== INSTRUCTIONS FOR THE TASK ==
One number is all that is asked for: the number of lines below that hold the string "active".
Start of PROVIDED RECORDS
/-- Settles O14: settings and bank at once, the change of enable kept with its boundary, and the switch at the boundary; a pulse
output takes its settings at once, or behind those that wait. -/
theorem outputsConfigured : Obligations.OutputsConfigured := by
  unfold Obligations.OutputsConfigured
  refine ⟨fun o d s n S hop hn hb hp => ?config, fun s n w h hr hw hg => ?boundary, fun o d s n waits S hop hn hb hw => ?pulse⟩
  case config =>
    refine ⟨_, exec_outputConfig S hop, ?_⟩
    have hsame := outputConfigEff_same (h := markApplied d.id s.toHub) hn hb hp
    have hchange := outputConfigEff_change (h := markApplied d.id s.toHub) hn hb hp
    by_cases he : s.outs[n].enabled = pb d.payload 1 7
    case pos =>
      obtain ⟨r, heff⟩ := hsame he
      have houts := outSettled_outs n d.payload (markApplied d.id s.toHub)
      have hbanks := outSettled_banks n d.payload (markApplied d.id s.toHub)
      rw [heff]
      simp only [completeWith_outs, completeWith_banks, houts, hbanks]
      refine ⟨?_, ?_, upd_same .., fun j hj => upd_other _ _ _ _ hj, fun j hj => upd_other _ _ _ _ hj, fun _ => ⟨?_, ?_⟩,
        fun hne => absurd he hne⟩
      · exact upd_field ClkOut.cfg ..
      · exact upd_field ClkOut.enabled ..
      · exact (upd_field ClkOut.pend ..).trans hp
      · exact S.answers (g := outSettled n d.payload (markApplied d.id s.toHub)) (by rw [outSettled_host])
          (Hub.inCharge_congr (outSettled_comp ..)) .ok r
    case neg =>
      have houts := outSettled_outs n d.payload (markApplied d.id s.toHub)
      have hbanks := outSettled_banks n d.payload (markApplied d.id s.toHub)
      rw [hchange he]
      simp only [Hub.onOut_outs, Hub.onOut_banks, houts, hbanks, upd_upd]
      refine ⟨?_, ?_, upd_same .., fun j hj => upd_other _ _ _ _ hj, fun j hj => upd_other _ _ _ _ hj, fun hn => absurd hn he,
        fun _ => ?_⟩
      · exact upd_field ClkOut.cfg ..
      · exact upd_field ClkOut.enabled ..
      · exact upd_field ClkOut.pend ..
  case boundary =>
    obtain ⟨r, heff⟩ := outputBoundary_due hr hw hg
    obtain ⟨m, rfl⟩ := reachDom_advanceTo hg
    refine ⟨_, exec_run (fun _ => rfl) heff, ?_⟩
    have houts := outSwitched_outs n w (advanceTo m s.toHub)
    have hpin : (advanceTo m s.toHub).pinNow n (if w.enable then .running else outDisabled s.outs[n].cfg) =
        (if s.inMode .boot = true ∧ s.dlls[n].locked = false then .bothLow
          else if w.enable then .running else outDisabled s.outs[n].cfg) := by
      simp only [Hub.pinNow, Hub.bootHolds, Hub.inMode_congr (advanceTo_top m s.toHub), advanceTo_dlls, Bool.and_eq_true,
        Bool.not_eq_true']
    rw [advanceTo_outs] at houts
    simp only [completeWith_outs, houts]
    refine ⟨?_, ?_, ?_, ?_, ?_, fun j hj => upd_other _ _ _ _ hj, fun e q hc hi he hin ho hx => ⟨r, ?_⟩⟩
    · exact upd_field ClkOut.enabled ..
    · exact upd_field ClkOut.pend ..
    · exact upd_field ClkOut.cfg ..
    · exact (upd_field ClkOut.pin ..).trans hpin
    · refine (congrArg (fun x : ClkOut => x.evt.bits.getLsbD _) (upd_same ..)).trans ?_
      exact Evt.raise_bit16 _ (by split <;> decide)
    · rw [he]
      refine completeWith_posted_after hc hi hin ho hx ?_ ?_ .ok r
      · rw [outSwitched_host, advanceTo_host]
      · exact Hub.inCharge_congr ((outSwitched_comp ..).trans (advanceTo_comp ..))
  case pulse =>
    obtain ⟨i, heff⟩ := pulseConfigEff_good (h := markApplied d.id s.toHub) hn hb
    have hcond : ((markApplied d.id s.toHub).plss[n].active && (plsWaits (markApplied d.id s.toHub).plss[n].run (pbytes d.payload 40) ||
        !(markApplied d.id s.toHub).plss[n].pend.isEmpty)) = waits := hw.symm
    rw [hcond] at heff
    refine ⟨_, exec_serve S (fun _ => rfl) (isOp_of hop) (by rw [hop]; rfl), ?_⟩
    rw [heff]
    cases waits
    case false =>
      obtain ⟨r, rg, fr, happ⟩ := plsApply_completes n d.id (pbytes d.payload 40) i (plsNamed n d.payload (markApplied d.id s.toHub))
      obtain ⟨hrun, hen, hcfg⟩ := Pls.applied_fields rg fr (pbytes d.payload 40)
        ((plsNamed n d.payload (markApplied d.id s.toHub)).plsRest (pbytes d.payload 40)) i { s.plss[n] with cfg := pbytes d.payload 40 }
      have hplss : (plsNamed n d.payload (markApplied d.id s.toHub)).plss = upd s.plss n fun x => { x with cfg := pbytes d.payload 40 } := rfl
      rw [if_neg Bool.false_ne_true, happ]
      simp only [completeWith_plss, Hub.onPls_plss, hplss, upd_upd]
      refine ⟨?_, fun j hj => upd_other _ _ _ _ hj, fun h => absurd h Bool.false_ne_true, fun _ => ⟨?_, ?_, ?_⟩⟩
      · exact (upd_field Pls.cfg ..).trans hcfg
      · exact (upd_field Pls.run ..).trans hrun
      · exact ((upd_field Pls.enabled ..).trans hen).trans (pb_pbytes _ (by decide))
      · exact S.answers (g := (plsNamed n d.payload (markApplied d.id s.toHub)).onPls n _) rfl rfl .ok r
    case true =>
      have hplss : (plsNamed n d.payload (markApplied d.id s.toHub)).plss = upd s.plss n fun x => { x with cfg := pbytes d.payload 40 } := rfl
      rw [if_pos rfl]
      simp only [Hub.onPls_plss, hplss, upd_upd]
      refine ⟨?_, fun j hj => upd_other _ _ _ _ hj, fun _ => ⟨?_, ?_, i, ?_⟩, fun h => absurd h.symm Bool.false_ne_true⟩
      · exact upd_field Pls.cfg ..
      · exact upd_field Pls.run ..
      · exact upd_field Pls.enabled ..
      · exact upd_field Pls.pend ..

/-- Settles O15: a grid instant and the end of a pulse are one update of the output each. -/
theorem pulseTrainRuns : Obligations.PulseTrainRuns := by
  unfold Obligations.PulseTrainRuns
  refine fun s n hr => ⟨fun hb => ?boot, fun h hb he hg => ?instant, fun h ha hp hg => ?ended⟩
  case boot => exact exec_run (fun _ => rfl) (pulseGridInstant_boot hb)
  case instant =>
    have hplss : h.plss = s.plss := by
      obtain ⟨m, rfl⟩ := reachDom_advanceTo hg
      exact advanceTo_plss ..
    cases hx : s.plss[n].blocked s.plss[n].next
    case true =>
      refine ⟨_, exec_run (fun _ => rfl) (pulseGridInstant_skips hr hb he hg hx), ?_⟩
      simp only [Hub.onPls_plss, hplss]
      refine ⟨?_, fun j hj => upd_other _ _ _ _ hj, fun _ => ⟨?_, ?_, ?_, ?_⟩, fun h => absurd h.symm Bool.false_ne_true⟩
      · exact upd_field Pls.next ..
      · exact upd_field Pls.skip ..
      · exact (congrArg (fun x : Pls => x.evt.bits.getLsbD 3) (upd_same ..)).trans (Evt.raise_bit16 _ (by decide))
      · exact upd_field Pls.count ..
      · exact upd_field Pls.pin ..
    case false =>
      obtain ⟨p, heff⟩ := pulseGridInstant_begins hr hb he hg hx
      refine ⟨_, exec_run (fun _ => rfl) heff, ?_⟩
      simp only [Hub.onPls_plss, hplss]
      refine ⟨?_, fun j hj => upd_other _ _ _ _ hj, fun h => absurd h Bool.false_ne_true, fun _ => ⟨?_, ?_, ?_, ?_, fun hz => ?_⟩⟩
      · exact upd_field Pls.next ..
      · exact upd_field Pls.active ..
      · exact upd_field Pls.count ..
      · exact upd_field Pls.left ..
      · exact upd_field Pls.skip ..
      · refine (upd_field Pls.pin ..).trans ?_
        exact if_neg fun hq => hz (beq_iff_eq.mp hq)
  case ended =>
    have hplss : h.plss = s.plss := by
      obtain ⟨m, rfl⟩ := reachDom_advanceTo hg
      exact advanceTo_plss ..
    obtain ⟨tr, heff⟩ := pulseEnd_bare hr ha hp hg
    refine ⟨_, exec_run (fun _ => rfl) heff, ?_⟩
    simp only [Hub.onPls_plss, hplss]
    refine ⟨?_, fun j hj => upd_other _ _ _ _ hj, fun hz => ?_, fun hc hl => ⟨?_, ?_⟩, fun hn => ?_⟩
    · exact upd_field Pls.active ..
    · refine (upd_field Pls.pin ..).trans ?_
      exact if_neg fun hq => hz (beq_iff_eq.mp hq)
    · refine (upd_field Pls.enabled ..).trans ?_
      rw [plsDone hc hl]
      exact Bool.and_false _
    · refine (congrArg (fun x : Pls => x.evt.bits.getLsbD 0) (upd_same ..)).trans ?_
      rw [plsDone hc hl]
      exact Evt.raise_bit16 _ (by decide)
    · refine (upd_field Pls.enabled ..).trans ?_
      rw [plsOpen hn]
      exact Bool.and_true _

/-- Settles O16: an anchor replaces the one before, the first edge places the grid and later ones refresh what is tracked, and the
timers give up. -/
theorem pulseAnchors : Obligations.PulseAnchors := by
  unfold Obligations.PulseAnchors
  refine ⟨fun o d s n S hop hn hb => ⟨fun c a hc => ?start, fun hm hne => ?stop⟩, fun s n hr =>
    ⟨fun rising st h l edge target hh he ha hs hl ht htarget => ?edge, fun h ha hl hq hg => ?lost, fun h ha hg => ?once⟩⟩
  case start =>
    have hplss := anchorStart_plss (h := markApplied d.id s.toHub) hn hb a
    have hx : exec c s = .next { toHub := profEnd d.id false (anchorStart a d (markApplied d.id s.toHub)), pending := s.pending } := by
      rcases hc with ⟨rfl, hm, rfl⟩ | ⟨rfl, hm, rfl⟩
      · exact exec_serve' S (fun _ => rfl) (isOpSub_of hop (by rw [hm]; rfl)) (by rw [hop]; rfl)
      · exact exec_serve' S (fun _ => rfl) (isOpSub_of hop (by rw [hm]; rfl)) (by rw [hop]; rfl)
    refine ⟨_, hx, ?_⟩
    simp only [profEnd_plss, hplss]
    exact ⟨upd_same .., fun j hj => upd_other _ _ _ _ hj⟩
  case stop =>
    have heff := anchorStop_good (h := markApplied d.id s.toHub) hn hb
    refine ⟨_, exec_serve' S (fun _ => rfl) (isOpSub_of hop (by rw [hm]; rfl)) (by rw [hop]; rfl), ?_⟩
    rw [heff]
    simp only [profEnd_plss, complete, completeWith_plss, Hub.onPls_plss, dropAnchor_plss, upd_upd]
    refine ⟨upd_same .., fun j hj => upd_other _ _ _ _ hj, fun q ho hx => ?_⟩
    have x := (((S.okOrOpen.onPls n fun x => { x with anchorDesc := none }).completeOpt (id := s.plss[n].anchorDesc) hne .aborted).onPls n
      fun x => { x with anchor := .none, rho := 0, slope := 0, anchorLost := false })
    obtain ⟨r, hp⟩ := x.completed (S.origin.trans ho) hx
    exact ⟨r, hp.carried (x.next.trans_le (completeWith_carries d.id .ok 0 _).next) (profEnd_carries (fun _ => True) ..)⟩
  case edge =>
    subst hh htarget
    have heff := pulseAnchorEdge_taken hr he ha hs hl ht
    have hg : (advanceTo st.cyc s.toHub).plss = s.plss := advanceTo_plss ..
    refine ⟨_, exec_run (fun _ => rfl) heff, ?_⟩
    simp only [useLane_plss]
    cases hpl : s.plss[n].placed
    case false =>
      obtain ⟨i, hplace⟩ := anchorPlace_plss n edge (advanceTo st.cyc s.toHub)
      rw [hg] at hplace
      simp only [Bool.false_eq_true, if_false, hplace]
      refine ⟨fun j hj => upd_other _ _ _ _ hj, fun _ => ⟨?_, ?_, ?_, ?_, ?_, fun e q hc hi hd hin ho hx => ?_⟩, fun h => h.elim⟩
      · exact upd_field Pls.placed ..
      · exact upd_field Pls.anchorDesc ..
      · exact (congrArg (fun x : Pls => x.evt.bits.getLsbD 1) (upd_same ..)).trans (Evt.raise_bit16 _ (by decide))
      · exact upd_field Pls.shift ..
      · refine (upd_field Pls.anchor ..).trans ?_
        exact if_congr beq_iff_eq rfl rfl
      · obtain ⟨r, hp, hnext⟩ := anchorPlace_posted (n := n) (t := edge) (h := advanceTo st.cyc s.toHub)
          ((Hub.inCharge_congr (advanceTo_comp ..)).trans hc) (Hub.idsOk_congr (advanceTo_host ..) hi) (by rw [hg]; exact hd)
          (by rw [advanceTo_host]; exact hin) ho hx
        exact ⟨r, hp.carried hnext (useLane_carries (fun _ => True) l st _)⟩
    case true =>
      have hslot : (advanceTo st.cyc s.toHub).plss[n] = s.plss[n] := congrArg (·[n]) hg
      rw [if_pos rfl]
      refine ⟨fun j hj => ?_, fun h => absurd h.symm Bool.false_ne_true, fun _ err window herr hwin => ⟨fun hle hsafe => ?_, fun hlt => ?_⟩⟩
      · exact (anchorTrack_other hj ..).trans (congrArg (·[j]) hg)
      · have hw : (((advanceTo st.cyc s.toHub).plss[n].edgeErr edge).natAbs : Int) ≤ (advanceTo st.cyc s.toHub).plss[n].edgeWindow := by
          rw [hslot, Pls.edgeErr, Pls.edgeWindow, ← herr, ← hwin]
          exact hle
        have herr' : (advanceTo st.cyc s.toHub).plss[n].edgeErr edge = err := by rw [hslot, herr]; rfl
        have hsafe' : (advanceTo st.cyc s.toHub).isSafe = false := (Hub.isSafe_congr (advanceTo_top ..)).trans hsafe
        rw [anchorTrack_eq, if_pos hw, herr', hsafe', Hub.onPls_same, hslot, ← hpl]
        rfl
      · have hw : (advanceTo st.cyc s.toHub).plss[n].edgeWindow < (((advanceTo st.cyc s.toHub).plss[n].edgeErr edge).natAbs : Int) := by
          rw [hslot, Pls.edgeErr, Pls.edgeWindow, ← herr, ← hwin]
          exact hlt
        rw [anchorTrack_eq, if_neg (Int.not_le.mpr hw), raisePls, Hub.onPls_same, hslot, ← hpl]
  case lost =>
    have heff := anchorLostTimeout_due hr ha hl hg
    obtain ⟨m, rfl⟩ := reachCyc_advanceTo hg
    obtain ⟨msg, hqueue, hmsg⟩ := sendFault_enters (srcPls n) .timeout accNone mInternal 0 (g := (advanceTo m s.toHub).onPls n Pls.lost)
      (h := s.toHub) ((Hub.onPls_top ..).trans (advanceTo_top ..)) ((Hub.onPls_flt ..).trans (advanceTo_flt ..)) hr hq
    refine ⟨_, exec_run (fun _ => rfl) heff, ?_⟩
    simp only [sendFault_plss, Hub.onPls_plss, advanceTo_plss]
    refine ⟨?_, ?_, ?_, ?_, msg, hqueue, ?_, ?_⟩
    · exact upd_field Pls.anchorLost ..
    · exact upd_field Pls.slope ..
    · exact (congrArg (fun x : Pls => x.evt.bits.getLsbD 2) (upd_same ..)).trans (Evt.raise_bit16 _ (by decide))
    · exact (upd_field Pls.shift ..).trans rfl
    · rw [hmsg]; rfl
    · rw [hmsg]; rfl
  case once =>
    have heff := anchorOnceTimeout_due hr ha hg
    obtain ⟨m, rfl⟩ := reachCyc_advanceTo hg
    refine ⟨_, exec_run (fun _ => rfl) heff, ?_⟩
    simp only [completeOpt_plss, Hub.onPls_plss, advanceTo_plss]
    refine ⟨upd_same .., fun e q hc hi hd hin ho hx => ⟨0, ?_⟩⟩
    rw [hd]
    exact completeWith_posted_after hc hi hin ho hx (by rw [Hub.onPls_host, advanceTo_host])
      (Hub.inCharge_congr ((Hub.onPls_comp ..).trans (advanceTo_comp ..))) .timeout 0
End of PROVIDED RECORDS
== YOUR SOLUTION ==
3